I would like to assign topics to unstructured text submitted in the form of Software Support Tickets. The overall goal is to determine what each ticket is "about."
We receive about 3,500 tickets each month. The field we want to analyze contains an average of 50 characters in unstructured text. Because the data is unstructured, customers describe similar topics using different words and phrases. The challenge (obviously) is grouping unstructured text into one or more topics in order to rank topics by frequency.
In this situation, could KNIME suggest common topics by evaluating the text on its own (without a training set?) Is this realistic? Which node (s) would we use in this case?
If we wanted to create our own categorization rules, are there a node (or nodes) that would allow us to assign custom "topics" or categories based on the presence of words or phrases we define? e.g.

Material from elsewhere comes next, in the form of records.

-- ==== Sys2Proof/Laws/KeepsPairing.lean ====
section
/-! SUPPORT. Laws/KeepsPairing.lean: what each operation of Machine/Pairing.lean keeps (Laws/Keeps.lean). -/

namespace Sys2Proof.Laws

set_option linter.all false

open Sys2Proof.Machine

theorem keeps_claimRole {a : State} (r : Role) (s : State) (h : Keeps a s) : Keeps a (claimRole r s) := by
  unfold claimRole
  with_reducible repeat' first
     | (intro x; first | (have hx : Keeps a x := by (unfold x; repeat' first | assumption | apply keeps_settlePins | apply keeps_refreshModes | apply keeps_setPair | split)); clear_value x | (have _ : HostIf := x) | (have _ : Keys := x) | (have _ : Fwu := x) | clear_value x | skip)
     | assumption | apply keeps_settlePins | apply keeps_refreshModes | apply keeps_setPair | split | lift_lets

theorem keeps_decideRole {a : State} (s : State) (h : Keeps a s) : Keeps a (decideRole s) := by
  unfold decideRole
  with_reducible repeat' first
     | (intro x; first | (have hx : Keeps a x := by (unfold x; repeat' first | assumption | apply keeps_restRole | apply keeps_claimRole | apply keeps_setPair | split)); clear_value x | (have _ : HostIf := x) | (have _ : Keys := x) | (have _ : Fwu := x) | clear_value x | skip)
     | assumption | apply keeps_restRole | apply keeps_claimRole | apply keeps_setPair | split | lift_lets

theorem keeps_execSlot1ClaimTimeout {a : State} (s : State) (h : Keeps a s) : Goes a (execSlot1ClaimTimeout s) := by
  unfold execSlot1ClaimTimeout
  (try intro x)
  apply goes_next
  repeat' first
     | (intro x; first | (have hx : Keeps a x := by (unfold x; repeat' first | with_reducible assumption | with_reducible apply keeps_decideRole | split)); clear_value x | (have _ : HostIf := x) | (have _ : Keys := x) | (have _ : Fwu := x) | clear_value x | skip)
     | with_reducible assumption | with_reducible apply keeps_decideRole | split | lift_lets

theorem keeps_execActiveNChange {a : State} (low : Bool) (s : State) (h : Keeps a s) : Goes a (execActiveNChange low s) := by
  unfold execActiveNChange
  (try intro x)
  apply goes_next
  repeat' first
     | (intro x; first | (have hx : Keeps a x := by (unfold x; repeat' first | with_reducible assumption | with_reducible apply keeps_setPair | with_reducible apply keeps_decideRole | split)); clear_value x | (have _ : HostIf := x) | (have _ : Keys := x) | (have _ : Fwu := x) | clear_value x | skip)
     | with_reducible assumption | with_reducible apply keeps_setPair | with_reducible apply keeps_decideRole | split
     | lift_lets

theorem keeps_execPartnerPresentChange {a : State} (present : Bool) (s : State) (h : Keeps a s) : Goes a (execPartnerPresentChange present s) := by
  unfold execPartnerPresentChange
  (try intro x)
  apply goes_next
  repeat' first
     | (intro x; first | (have hx : Keeps a x := by (unfold x; repeat' first | with_reducible assumption | with_reducible apply keeps_setPair | with_reducible apply keeps_raise | with_reducible apply keeps_endExchange | with_reducible apply keeps_dropPartner | with_reducible apply keeps_decideRole | split)); clear_value x | (have _ : HostIf := x) | (have _ : Keys := x) | (have _ : Fwu := x) | clear_value x | skip)
     | with_reducible assumption | with_reducible apply keeps_setPair | with_reducible apply keeps_raise
     | with_reducible apply keeps_endExchange | with_reducible apply keeps_dropPartner | with_reducible apply keeps_decideRole
     | split | lift_lets

theorem keeps_execPairLinkUp {a : State} (lane : Fin 2) (s : State) (h : Keeps a s) : Goes a (execPairLinkUp lane s) := by
  unfold execPairLinkUp
  (try intro x)
  apply goes_next
  repeat' first
     | (intro x; first | (have hx : Keeps a x := by (unfold x; repeat' first | with_reducible assumption | with_reducible apply keeps_setPair | with_reducible apply keeps_raise | split)); clear_value x | (have _ : HostIf := x) | (have _ : Keys := x) | (have _ : Fwu := x) | clear_value x | skip)
     | with_reducible assumption | with_reducible apply keeps_setPair | with_reducible apply keeps_raise | split | lift_lets

theorem keeps_execPairLaneLoss {a : State} (lane : Fin 2) (s : State) (h : Keeps a s) : Goes a (execPairLaneLoss lane s) := by
  unfold execPairLaneLoss
  (try intro x)
  apply goes_next
  repeat' first
     | (intro x; first | (have hx : Keeps a x := by (unfold x; repeat' first | with_reducible assumption | with_reducible apply keeps_rcAdd | with_reducible apply keeps_setPair | split)); clear_value x | (have _ : HostIf := x) | (have _ : Keys := x) | (have _ : Fwu := x) | clear_value x | skip)
     | with_reducible assumption | with_reducible apply keeps_rcAdd | with_reducible apply keeps_setPair | split | lift_lets

theorem keeps_execPairLinkDown {a : State} (s : State) (h : Keeps a s) : Goes a (execPairLinkDown s) := by
  unfold execPairLinkDown
  (try intro x)
  apply goes_next
  repeat' first
     | (intro x; first | (have hx : Keeps a x := by (unfold x; repeat' first | with_reducible assumption | with_reducible apply keeps_raise | with_reducible apply keeps_setPair | with_reducible apply keeps_countFault | with_reducible apply keeps_endExchange | with_reducible apply keeps_dropPartner | split)); clear_value x | (have _ : HostIf := x) | (have _ : Keys := x) | (have _ : Fwu := x) | clear_value x | skip)
     | with_reducible assumption | with_reducible apply keeps_raise | with_reducible apply keeps_setPair
     | with_reducible apply keeps_countFault | with_reducible apply keeps_endExchange | with_reducible apply keeps_dropPartner
     | split | lift_lets

theorem keeps_execHeartbeatSend {a : State} (s : State) (h : Keeps a s) : Goes a (execHeartbeatSend s) := by
  unfold execHeartbeatSend
  (try intro x)
  apply goes_next
  repeat' first
     | (intro x; first | (have hx : Keeps a x := by (unfold x; repeat' first | with_reducible assumption | with_reducible apply keeps_setPair | with_reducible apply keeps_emit | split)); clear_value x | (have _ : HostIf := x) | (have _ : Keys := x) | (have _ : Fwu := x) | clear_value x | skip)
     | with_reducible assumption | with_reducible apply keeps_setPair | with_reducible apply keeps_emit | split | lift_lets

theorem keeps_refuseJoin {a : State} (cause : Nat) (s : State) (h : Keeps a s) : Keeps a (refuseJoin cause s) := by
  unfold refuseJoin
  with_reducible repeat' first
     | (intro x; first | (have hx : Keeps a x := by (unfold x; repeat' first | assumption | apply keeps_raiseC | apply keeps_restRole | apply keeps_setPair | split)); clear_value x | (have _ : HostIf := x) | (have _ : Keys := x) | (have _ : Fwu := x) | clear_value x | skip)
     | assumption | apply keeps_raiseC | apply keeps_restRole | apply keeps_setPair | split | lift_lets

theorem keeps_acceptJoin {a : State} (z0 : Heartbeat) (s : State) (h : Keeps a s) : Keeps a (acceptJoin z0 s) := by
  unfold acceptJoin
  with_reducible repeat' first
     | (intro x; first | (have hx : Keeps a x := by (unfold x; repeat' first | assumption | apply keeps_raise | apply keeps_setPair | split)); clear_value x | (have _ : HostIf := x) | (have _ : Keys := x) | (have _ : Fwu := x) | clear_value x | skip)
     | assumption | apply keeps_raise | apply keeps_setPair | split | lift_lets

theorem keeps_resyncDone {a : State} (s : State) (h : Keeps a s) : Keeps a (resyncDone s) := by
  unfold resyncDone
  with_reducible repeat' first
     | (intro x; first | (have hx : Keeps a x := by (unfold x; repeat' first | assumption | apply keeps_raise | apply keeps_setPair | apply keeps_finishOpt | split)); clear_value x | (have _ : HostIf := x) | (have _ : Keys := x) | (have _ : Fwu := x) | clear_value x | skip)
     | assumption | apply keeps_raise | apply keeps_setPair | apply keeps_finishOpt | split | lift_lets

theorem keeps_followSynced {a : State} (old : Option Heartbeat) (z1 : Heartbeat) (s : State) (h : Keeps a s) : Keeps a (followSynced old z1 s) := by
  unfold followSynced
  with_reducible repeat' first
     | (intro x; first | (have hx : Keeps a x := by (unfold x; repeat' first | assumption | apply keeps_setPair | apply keeps_resyncDone | apply keeps_raise | split)); clear_value x | (have _ : HostIf := x) | (have _ : Keys := x) | (have _ : Fwu := x) | clear_value x | skip)
     | assumption | apply keeps_setPair | apply keeps_resyncDone | apply keeps_raise | split | lift_lets

theorem keeps_activeHears {a : State} (old : Option Heartbeat) (z1 : Heartbeat) (s : State) (h : Keeps a s) : Keeps a (activeHears old z1 s) := by
  unfold activeHears
  with_reducible repeat' first
     | (intro x; first | (have hx : Keeps a x := by (unfold x; repeat' first | assumption | apply keeps_acceptJoin | apply keeps_followSynced | apply keeps_ackMirrored | split)); clear_value x | (have _ : HostIf := x) | (have _ : Keys := x) | (have _ : Fwu := x) | clear_value x | skip)
     | assumption | apply keeps_acceptJoin | apply keeps_followSynced | apply keeps_ackMirrored | split | lift_lets

theorem keeps_standbyHears {a : State} (old : Option Heartbeat) (z1 : Heartbeat) (s : State) (h : Keeps a s) : Keeps a (standbyHears old z1 s) := by
  unfold standbyHears
  with_reducible repeat' first
     | (intro x; first | (have hx : Keeps a x := by (unfold x; repeat' first | assumption | apply keeps_refuseJoin | apply keeps_setPair | apply keeps_acceptJoin | apply keeps_startResync | split)); clear_value x | (have _ : HostIf := x) | (have _ : Keys := x) | (have _ : Fwu := x) | clear_value x | skip)
     | assumption | apply keeps_refuseJoin | apply keeps_setPair | apply keeps_acceptJoin | apply keeps_startResync | split
     | lift_lets

theorem keeps_execHeartbeatReceive {a : State} (z0 : Heartbeat) (s : State) (h : Keeps a s) : Goes a (execHeartbeatReceive z0 s) := by
  unfold execHeartbeatReceive
  (try intro x)
  apply goes_next
  repeat' first
     | (intro x; first | (have hx : Keeps a x := by (unfold x; repeat' first | with_reducible assumption | with_reducible apply keeps_rcAdd | with_reducible apply keeps_setPair | with_reducible apply keeps_raise | with_reducible apply keeps_activeHears | with_reducible apply keeps_standbyHears | split)); clear_value x | (have _ : HostIf := x) | (have _ : Keys := x) | (have _ : Fwu := x) | clear_value x | skip)
     | with_reducible assumption | with_reducible apply keeps_rcAdd | with_reducible apply keeps_setPair
     | with_reducible apply keeps_raise | with_reducible apply keeps_activeHears | with_reducible apply keeps_standbyHears
     | split | lift_lets

theorem keeps_execHeartbeatLost {a : State} (s : State) (h : Keeps a s) : Goes a (execHeartbeatLost s) := by
  unfold execHeartbeatLost
  (try intro x)
  apply goes_next
  repeat' first
     | (intro x; first | (have hx : Keeps a x := by (unfold x; repeat' first | with_reducible assumption | with_reducible apply keeps_rcAdd | with_reducible apply keeps_raise | with_reducible apply keeps_setPair | with_reducible apply keeps_endExchange | with_reducible apply keeps_dropPartner | split)); clear_value x | (have _ : HostIf := x) | (have _ : Keys := x) | (have _ : Fwu := x) | clear_value x | skip)
     | with_reducible assumption | with_reducible apply keeps_rcAdd | with_reducible apply keeps_raise
     | with_reducible apply keeps_setPair | with_reducible apply keeps_endExchange | with_reducible apply keeps_dropPartner
     | split | lift_lets

theorem keeps_republishSets {a : State} (y0 : List Nat) (y1 : State) (h : Keeps a y1) : Keeps a (republishSets y0 y1) := by
  induction y0 generalizing y1 with
  | nil =>
    unfold republishSets
    repeat' first
       | (intro x; first | (have hx : Keeps a x := by (unfold x; repeat' first | with_reducible assumption | with_reducible apply keeps_sendSet | split)); clear_value x | (have _ : HostIf := x) | (have _ : Keys := x) | (have _ : Fwu := x) | clear_value x | skip)
       | with_reducible assumption | with_reducible apply keeps_sendSet | split | lift_lets
  | cons x r ih =>
    unfold republishSets
    repeat' first
       | (intro x; first | (have hx : Keeps a x := by (unfold x; repeat' first | with_reducible assumption | with_reducible apply keeps_sendSet | with_reducible apply ih | split)); clear_value x | (have _ : HostIf := x) | (have _ : Keys := x) | (have _ : Fwu := x) | clear_value x | skip)
       | with_reducible assumption | with_reducible apply keeps_sendSet | with_reducible apply ih | split | lift_lets

theorem keeps_takeUp {a : State} (exchange : Bool) (s : State) (h : Keeps a s) : Keeps a (takeUp exchange s) := by
  unfold takeUp
  with_reducible repeat' first
     | (intro x; first | (have hx : Keeps a x := by (unfold x; repeat' first | assumption | apply keeps_endExchange | apply keeps_abortLoopback | apply keeps_setPair | apply keeps_raise | apply keeps_countFault | apply keeps_settlePins | apply keeps_resendLoops | apply keeps_republishSets | apply keeps_estTrigger | split)); clear_value x | (have _ : HostIf := x) | (have _ : Keys := x) | (have _ : Fwu := x) | clear_value x | skip)
     | assumption | apply keeps_endExchange | apply keeps_abortLoopback | apply keeps_setPair | apply keeps_raise
     | apply keeps_countFault | apply keeps_settlePins | apply keeps_resendLoops | apply keeps_republishSets
     | apply keeps_estTrigger | split | lift_lets

theorem keeps_execActiveNCheck {a : State} (s : State) (h : Keeps a s) : Goes a (execActiveNCheck s) := by
  unfold execActiveNCheck
  (try intro x)
  apply goes_next
  repeat' first
     | (intro x; first | (have hx : Keeps a x := by (unfold x; repeat' first | with_reducible assumption | with_reducible apply keeps_takeUp | with_reducible apply keeps_setPair | with_reducible apply keeps_countFault | with_reducible apply keeps_raise | split)); clear_value x | (have _ : HostIf := x) | (have _ : Keys := x) | (have _ : Fwu := x) | clear_value x | skip)
     | with_reducible assumption | with_reducible apply keeps_takeUp | with_reducible apply keeps_setPair
     | with_reducible apply keeps_countFault | with_reducible apply keeps_raise | split | lift_lets

theorem keeps_repeatAll {a : State} (s : State) (h : Keeps a s) : Keeps a (canRepeat 3 (canRepeat 2 (canRepeat 1 (canRepeat 0 s)))) :=
  keeps_canRepeat _ _ (keeps_canRepeat _ _ (keeps_canRepeat _ _ (keeps_canRepeat _ _ h)))

theorem keeps_execTakeUpControl {a : State} (s : State) (h : Keeps a s) : Goes a (execTakeUpControl s) := by
  unfold execTakeUpControl
  dsimp only
  refine ⟨_, rfl, ?_⟩
  split
  · with_reducible exact keeps_repeatAll _ (keeps_refreshModes _ (keeps_setPair _ s h))
  · exact h

end Sys2Proof.Laws
end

Tickets containing string 1, string 2, string 3 would be assigned to Topic A where strings and topics are defined by us? If so, which nodes would we use to do this?
Finally, are there books containing sample workflows and results explaining the analysis and categoization of unstructured text to identify patterns (not just sentiment) in more detail? I've purchased KNIME Beginner's Luck by Dr. Rosaria Silipo and working my way through it but I'd also like to read books or papers that focus specifically on unstructured text analysis.
Thanks in advance for any guidance and suggestions.